Без надписей или эмблем, они ощетинивались пандусами — и на этих пандусах стояли ровными рядами десятки фигур в буром, похожих на расставленных на полках игрушечных солдатиков..

И на фоне этих дирижаблей Олег тоже обернулся, вскинул руку и крикнул мне весело:

— Врежь им там у себя, Женька!!! — а потом повернулся и побежал к своим, взрывая каблуками сочную траву и крича: — Приготовиться! А ну! Целься! Гляди веселей! Не бойтесь, волчата — умирать не страшно!
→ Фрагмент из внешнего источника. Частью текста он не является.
/-- One visit of the SETTLED sweep (R244). -/
def Dev.sweepOne (d : Dev) : Dev :=
  let (t, i) := d.et.sweep
  let d := { d with et := { d.et with sweep := d.sweepNext d.et.sweep } }
  if d.tEn t ∧ d.tByRow t then
    let a := d.rowAt t 0 i
    let eff := memNat d.xs.mem (a + 4) 6
    let fl := memNat d.xs.mem (a + 10) 1
    let d := d.rowReq 4 false t 0 i 0 32
    if ¬ bitOf fl 0 ∧ subMod d.tm.stroke.toNat eff 48 ≥ 2 ^ 20 ∧ older eff d.tm.stroke.toNat 48 ∧
        ¬ d.et.ops.any (fun o => decide (o.table = t) && decide (o.effect.toNat = eff)) then
      let d := d.rowReq 4 true t 0 i 10 1
      { d with xs := { d.xs with mem := memSet d.xs.mem (a + 10) (BitVec.ofNat 8 (fl + 1)) } }
    else d
  else d

/-- SETTLED_SWEEP (R244): the sweep goes on over `n` places, at least one. -/
def settledSweep (n : Nat) (d : Dev) : Dev := loopN (fun _ d => d.sweepOne) (max n 1) d

/-! ### Update operations (R249 to R251) -/

/-- The effect stroke of an operation accepted now (R249). -/
def Dev.effectOf (d : Dev) (t : Nat) : Stroke :=
  let e := sAdd d.tm.stroke (d.rf ET_CFG 0 8)
  match smGet (fun _ => none) d.et.effPrev t with
  | none => e
  | some p => if sLe e p then sAdd p 1 else e

/-- A live operation added, with the table's EFFECT and STATUS (R257). -/
def Dev.addOp (d : Dev) (o : UpdOp) : Dev :=
  let d := { d with et := { d.et with
    ops := d.et.ops ++ [o]
    opStat := smSet (fun _ => 0) d.et.opStat o.table 1
    effPrev := smSet (fun _ => none) d.et.effPrev o.table (some o.effect) } }
  (d.hwN (ET_TABLE_EFFECT_LO o.table) (o.effect.toNat % 2 ^ 32)).hwN (ET_TABLE_EFFECT_HI o.table)
    (o.effect.toNat / 2 ^ 32)

/-- The completion STATUS of an update record (R412), in the order: operational state, replay, CRC, definition, KIND,
INDEX, ADAPT, OLD_BUSY, BUSY. (DESIGN CHOICE, log entry 14.) -/
def Dev.updStatus (d : Dev) (bs : List Byte) : Nat :=
  let t := leAt bs 0 1 % 64
  let kind := leAt bs 1 1
  let n := d.tSize t
  let body := (bs.take 12) ++ zeros 4 ++ (bs.drop 16).take n
  if ¬ d.live then 9
  else if d.lg.replaying then 8
  else if crc32c body ≠ leAt bs 12 4 then 1
  else if ¬ d.tEn t then 4
  else if kind ≠ (if d.tByRow t then 2 else 1) then 2
  else if leAt bs 4 4 ≥ d.tRows t then 3
  else if d.tAdapt t then 5
  else if ¬ d.tByRow t ∧ smGet (fun _ => false) d.et.oldBusy t then 6
  else if d.tByRow t ∧ d.et.ops.length ≥ 16 then 7
  else 0

/-- A row taken into a table (R249, R251): into the inactive copy at once, or as an update operation. -/
def Dev.takeRow (d : Dev) (t i : Nat) (row : List Byte) : Dev :=
  if d.tByRow t then d.addOp { table := t, todo := [(i, row)], effect := d.effectOf t }
  else
    let a := d.rowAt t (d.tVer t + 1) i
    let d := d.rowReq 4 true t (d.tVer t + 1) i 0 row.length
    { d with xs := d.xs.put a row }

/-! ### At a boundary -/

/-- A table's operations made ABORTED (R247, R250); LAST_ABORT says whether anything was aborted. -/
def Dev.abortTable (d : Dev) (t : Nat) : Dev :=
  let hadCommit := d.et.commits.any (fun c => decide (c.1 = t))
  let liveOps := d.et.ops.filter (fun o => decide (o.table = t) && !o.complete && !o.aborted)
  let hit := hadCommit || !liveOps.isEmpty
  let n := liveOps.length + b2n hadCommit
  let d := d.bump (ET_OPS_ABORTED t) n
  let step := liveOps.any (fun o => o.adapt)
  Dev.dropRestored { d with et := { d.et with
    adapt := if step then d.et.adapt.map (fun a => { a with cut := true }) else d.et.adapt
    commits := d.et.commits.filter (fun c => decide (c.1 ≠ t))
    ops := d.et.ops.map (fun o => if o.table = t ∧ ¬ o.complete then { o with aborted := true, todo := [] } else o)
    opStat := if hit then smSet (fun _ => 0) d.et.opStat t 3 else d.et.opStat
    lastAb := smSet (fun _ => 0) d.et.lastAb t (if hit then 1 else 2) } }

/-- An operation of a table counted as ABORTED, and its STATUS.OP (R257, R258). -/
def Dev.opAborted (d : Dev) (t : Nat) : Dev :=
  let d := d.bump (ET_OPS_ABORTED t)
  { d with et := { d.et with opStat := smSet (fun _ => 0) d.et.opStat t 3 } }

/-- The adaptation step made ABORTED (R254); its written rows are to be restored. -/
def Dev.abortAdapt (d : Dev) : Dev :=
  let d := d.et.ops.foldl (fun d o => if o.adapt ∧ ¬ o.complete ∧ ¬ o.aborted then d.opAborted o.table else d) d
  Dev.dropRestored { d with et := { d.et with
    adapt := none
    adStat := 4
    ops := d.et.ops.map (fun o => if o.adapt ∧ ¬ o.complete then { o with aborted := true, todo := [] } else o) } }

/-- Whether an adaptation step is live (R249, R252): until the boundary after its effect or, aborted, until its rows are
restored. -/
def Dev.adaptLive (d : Dev) : Bool := d.et.adapt.isSome || d.et.ops.any (fun o => o.adapt)

/-- The ABORTs accepted in the stroke that closes (R247, R250, R254), before any operation completes. -/
def Dev.tableAborts (d : Dev) : Dev :=
  let as_ := d.et.aborts
  let d := { d with et := { d.et with aborts := [] } }
  let d := as_.foldl (fun d t => d.abortTable t) d
  if d.et.adAbort then
    let d := { d with et := { d.et with adAbort := false } }
    let live := match d.et.adapt with
      | some _ => true
      | none => d.et.ops.any (fun o => o.adapt && !o.complete && !o.aborted)
    if live then
      let d := d.abortAdapt
      { d with et := { d.et with adLastAb := 1 } }
    else { d with et := { d.et with adLastAb := 2 } }
  else d

/-- A version set by the engine, with its complement. -/
def Dev.setVer (d : Dev) (t : Nat) (v : Word) : Dev := d.hwPair (ET_TABLE_VER t) v

/-- ROW_LATE (R250, R258, R360), once for each table whose operation was aborted for lateness. -/
def Dev.rowLate (d : Dev) (ts : List Nat) : Dev :=
  ts.foldl (fun d t => ((d.hwOr ET_FAULT 2).report { src := 0x1B, unit := unitOf 2 t }).bump ET_ROW_LATE_CTR) d

/-- ROW_OP_EFFECT (R250): at its effect stroke an operation is COMPLETE if all its rows are written, else ABORTED with
ROW_LATE; an operation that completed at an earlier boundary is no longer live. -/
def Dev.rowEffects (d : Dev) (s : Stroke) : Dev :=
  let keep := d.et.ops.filter (fun o => !o.complete)
  let d := { d with et := { d.et with ops := keep } }
  Dev.dropRestored <| (List.range keep.length).foldl (fun d i =>
    match d.et.ops[i]? with
    | none => d
    | some o =>
      if o.effect ≠ s ∨ o.aborted then d
      else if o.todo.isEmpty then
        let d := (d.setOp i { o with complete := true }).bump (ET_OPS_COMPLETE o.table)
        let d := d.setVer o.table (d.tVer o.table + 1)
        let d := { d with et := { d.et with opStat := smSet (fun _ => 0) d.et.opStat o.table 2 } }
        if o.adapt then d.bump ET_MERGE_ROWS o.done.length else d
      else
        let d := (d.setOp i { o with aborted := true, todo := [] }).opAborted o.table
        let d := if o.adapt then { d with et := { d.et with adapt := d.et.adapt.map (fun a => { a with cut := true }) } } else d
        d.rowLate [o.table]) d

/-- Whether a read issued under another version of a table is outstanding (R246). -/
def Dev.oldReads (d : Dev) (t : Nat) : Bool :=
  d.et.lookups.any (fun l => decide (l.table = t) && decide (l.ver ≠ d.tVer t)) ||
    (decide (d.rf CM_PRIOR_CFG 0 6 = t) &&
      ((match d.cm.roll with | some r => decide (r.ver ≠ d.tVer t) | none => false) ||
       (match d.cm.reload with
        | some r => (match r.flight with | some f => decide (f.2.1 ≠ d.tVer t) | none => false)
        | none => false)))

/-- OLD_BUSY cleared where no read under the previous version is outstanding (R246). -/
def Dev.clearOldBusy (d : Dev) : Dev :=
  (List.range 64).foldl (fun d t =>
    if smGet (fun _ => false) d.et.oldBusy t ∧ ¬ d.oldReads t then
      { d with et := { d.et with oldBusy := smSet (fun _ => false) d.et.oldBusy t false } } else d) d

/-- TABLE_SWITCH (R245, R246, R248): the pending commits decided at step 4; a switch of the prior table starts a reload,
which the answer's list names. -/
def Dev.tableSwitches (d : Dev) (s : Stroke) : Dev × List Nat :=
  let d := d.clearOldBusy
  let cs := d.et.commits
  let busy := cs.filter (fun c => decide (c.2 = d.tVer c.1 + 1) && smGet (fun _ => false) d.et.oldBusy c.1)
  let d := { d with et := { d.et with commits := [], refused := if d.lg.replaying then [] else busy } }
  cs.foldl (fun (q : Dev × List Nat) c =>
    let d := q.1
    let t := c.1
    if ¬ d.lg.replaying ∧ (c.2 ≠ d.tVer t + 1 ∨ smGet (fun _ => false) d.et.oldBusy t) then
      ({ d with et := { d.et with opStat := smSet (fun _ => 0) d.et.opStat t 4 } }, q.2)
    else
      let d := d.setVer t c.2
      let d := { d with et := { d.et with
        oldBusy := smSet (fun _ => false) d.et.oldBusy t true
        opStat := smSet (fun _ => 0) d.et.opStat t 2 } }
      let d := d.bump (ET_OPS_COMPLETE t)
      let d := d.logIn { stroke := s, type := 5, payload := toLE 4 t ++ toLE 4 c.2.toNat }
      (d, q.2 ++ [t])) (d, [])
Я бы, наверное, всё-таки бросился назад, к ним. Но всё решилось за меня — туго загудели, обрываясь, невидимые струны, раздался пронзительный звук — и я увидел, что снова в пустыне.

7.

Это была несколько иная пустыня, хотя на горизонте опять поднимались горы. Под ногами была не соляная корка, а просто серая пыль. Жгуче светило низкое, оранжевое солнце. Небо казалось серым и низким, хотя туч не было. Дул ветер — ровный и несильный.

— М-да, — сказал я, оглядываясь (позади было то же самое), — это снова не Любичи и не сорок второй... Не-ве-зёт...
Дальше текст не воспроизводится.